━━━━━ EXERCISE INPUT ━━━━━

-- ==== Sys2Proof/Config.lean ====
section
/-!
DEFINITION. What is fixed for one machine and not stated by the spec: the contents of the four
substitution tables (spec/00_scope.md R5, spec/10_state.md R18, spec/92_eei_decisions.md D1).
-/

namespace Sys2Proof

/-- Four tables of 32 bytes: entry `i` of table `k` is `SBOX[k][i]` (R18). -/
abbrev Tables := Vector (Vector Byte 32) 4

/-- The 128 table bytes. They are in no source, so this is an open parameter about which nothing
can be proved: a constant with no body (R18, R141, D1; log entry 6). Safe. -/
opaque Config.sbox : Tables

end Sys2Proof
end

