/-! ### One transaction (section 2.4), from `OUT = AA BB CC DD` -/

/-- V4: the last valid key. -/
theorem test_suba_V4 : result (step (presented 0x011F7FA59400808C)) =
    some (.ok, ⟨0xE8, 0x05, 0x36, 0x3F⟩) := by decide +kernel
/-- V6: an invalid key through mode 1. -/
theorem test_suba_V6 : result (step (presented 0x01407FA594008400)) =
    some (.invalidKey, ⟨0xAA, 0xBB, 0xCC, 0xDD⟩) := by decide +kernel
/-- V13: mode 255, but the zero key overrides. -/
theorem test_var7K0_V13 : result (step (presented 0xFF000102030409F8)) =
    some (.ok, ⟨0x10, 0x60, 0x50, 0x60⟩) := by decide +kernel
/-- V33: mode 16, but the zero key overrides. -/
theorem test_var7K0_V33 : result (step (presented 0x100012345678FA1D)) =
    some (.ok, ⟨0x21, 0x03, 0x05, 0xA7⟩) := by decide +kernel
/-- V8: key 32 reaches Cipher A by the override. -/
theorem test_var7K5_V8 : result (step (presented 0x01207FA594008380)) =
    some (.invalidKey, ⟨0xAA, 0xBB, 0xCC, 0xDD⟩) := by decide +kernel
/-- V32: a reserved mode, but key 0x21 overrides. -/
theorem test_var7K5_V32 : result (step (presented 0x022112345678108C)) =
    some (.ok, ⟨0xED, 0xCB, 0xA9, 0x87⟩) := by decide +kernel
/-- V10: mode 7, even key. -/
theorem test_var7M_V10 : result (step (presented 0x0702102030403C70)) =
    some (.ok, ⟨0x03, 0x40, 0x61, 0x26⟩) := by decide +kernel
/-- V18: mode 7, odd key of 32 or more, not range-checked. -/
theorem test_var7M_V18 : result (step (presented 0x07C1FF0FF0811160)) =
    some (.ok, ⟨0x00, 0xF0, 0x0F, 0x7E⟩) := by decide +kernel
/-- V3: key 64 is not range-checked by `FIXED`. -/
theorem test_fixed_V3 : result (step (presented 0xFF40DEADBEEFF0FE)) =
    some (.ok, ⟨0x00, 0x00, 0x01, 0x02⟩) := by decide +kernel
theorem test_rsv2_V22 : result (step (presented 0x0201010203042DC4)) =
    some (.unimplemented, ⟨0xAA, 0xBB, 0xCC, 0xDD⟩) := by decide +kernel
theorem test_rsv3_V23 : result (step (presented 0x0305000000003C9C)) =
    some (.unimplemented, ⟨0xAA, 0xBB, 0xCC, 0xDD⟩) := by decide +kernel
theorem test_rsv4_V24 : result (step (presented 0x040500000000D09F)) =
    some (.unimplemented, ⟨0xAA, 0xBB, 0xCC, 0xDD⟩) := by decide +kernel
theorem test_rsv5_V25 : result (step (presented 0x050500000000449C)) =
    some (.unimplemented, ⟨0xAA, 0xBB, 0xCC, 0xDD⟩) := by decide +kernel
/-- V26: mode 6 is inside the reserved range. -/
theorem test_rsv6_V26 : result (step (presented 0x061E09090909467F)) =
    some (.unimplemented, ⟨0xAA, 0xBB, 0xCC, 0xDD⟩) := by decide +kernel
/-- V31: the mode fails and the key 64 is never looked up. -/
theorem test_invm_V31 : result (step (presented 0x104000000000C5DD)) =
    some (.invalidMode, ⟨0xAA, 0xBB, 0xCC, 0xDD⟩) := by decide +kernel
/-- V30: the mode below 255. -/
theorem test_invm_V30 : result (step (presented 0xFE030000000098CF)) =
    some (.invalidMode, ⟨0xAA, 0xBB, 0xCC, 0xDD⟩) := by decide +kernel
/-- V39: the checksum failure comes before the others. -/
theorem test_checksum_first_V39 : result (step (presented 0x1040000000000000)) =
    some (.invalidChecksum, ⟨0xAA, 0xBB, 0xCC, 0xDD⟩) := by decide +kernel
/-- The first step from reset, with V2 presented. -/
theorem test_reset_then_V2 : result (step (State.reset.withFetchWord 64 0xFF01DEADBEEFF5EA)) =
    some (.ok, ⟨0x00, 0x00, 0x01, 0x02⟩) := by decide +kernel
/-- The host's side: a short input is refused by name, V40's ten bytes give V1's result. -/
theorem test_invoke_V40 :
    result (invoke [0xFF, 0x01, 0, 0, 0, 0, 0x8C, 0xE7, 0x12, 0x34] (presented 0)) =
    some (.ok, ⟨0x00, 0x00, 0x01, 0x02⟩) := by decide +kernel
/-- Program P1's stream of 27 bytes: three groups, the last three bytes dropped. -/
theorem test_groups_P1 : (groups [0xFF, 0x01, 0xDE, 0xAD, 0xBE, 0xEF, 0xF5, 0xEA,
    0x07, 0x01, 0x12, 0x34, 0x56, 0x78, 0xD6, 0x0F, 0x07, 0x01, 0x12, 0x34, 0x56, 0x79, 0xD6, 0x0F,
    0xAA, 0xBB, 0xCC]).map wordOfRecord =
    [0xFF01DEADBEEFF5EA#64, 0x070112345678D60F#64, 0x070112345679D60F#64] := by decide
/-- R15 (D6): the codes of the five outcomes. -/
theorem test_status_codes : [statusCode .ok, statusCode (failureStatus .invalidChecksum),
    statusCode (failureStatus .invalidKey), statusCode (failureStatus .invalidMode),
    statusCode (failureStatus .unimplemented)] = [0, 1, 2, 3, 4] := by decide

━━━━━

Where in the records does the string "last" appear? Copy every line that has it.

● **EXERCISE SOLUTION**:
/-- V4: the last valid key. -/
/-- Program P1's stream of 27 bytes: three groups, the last three bytes dropped. -/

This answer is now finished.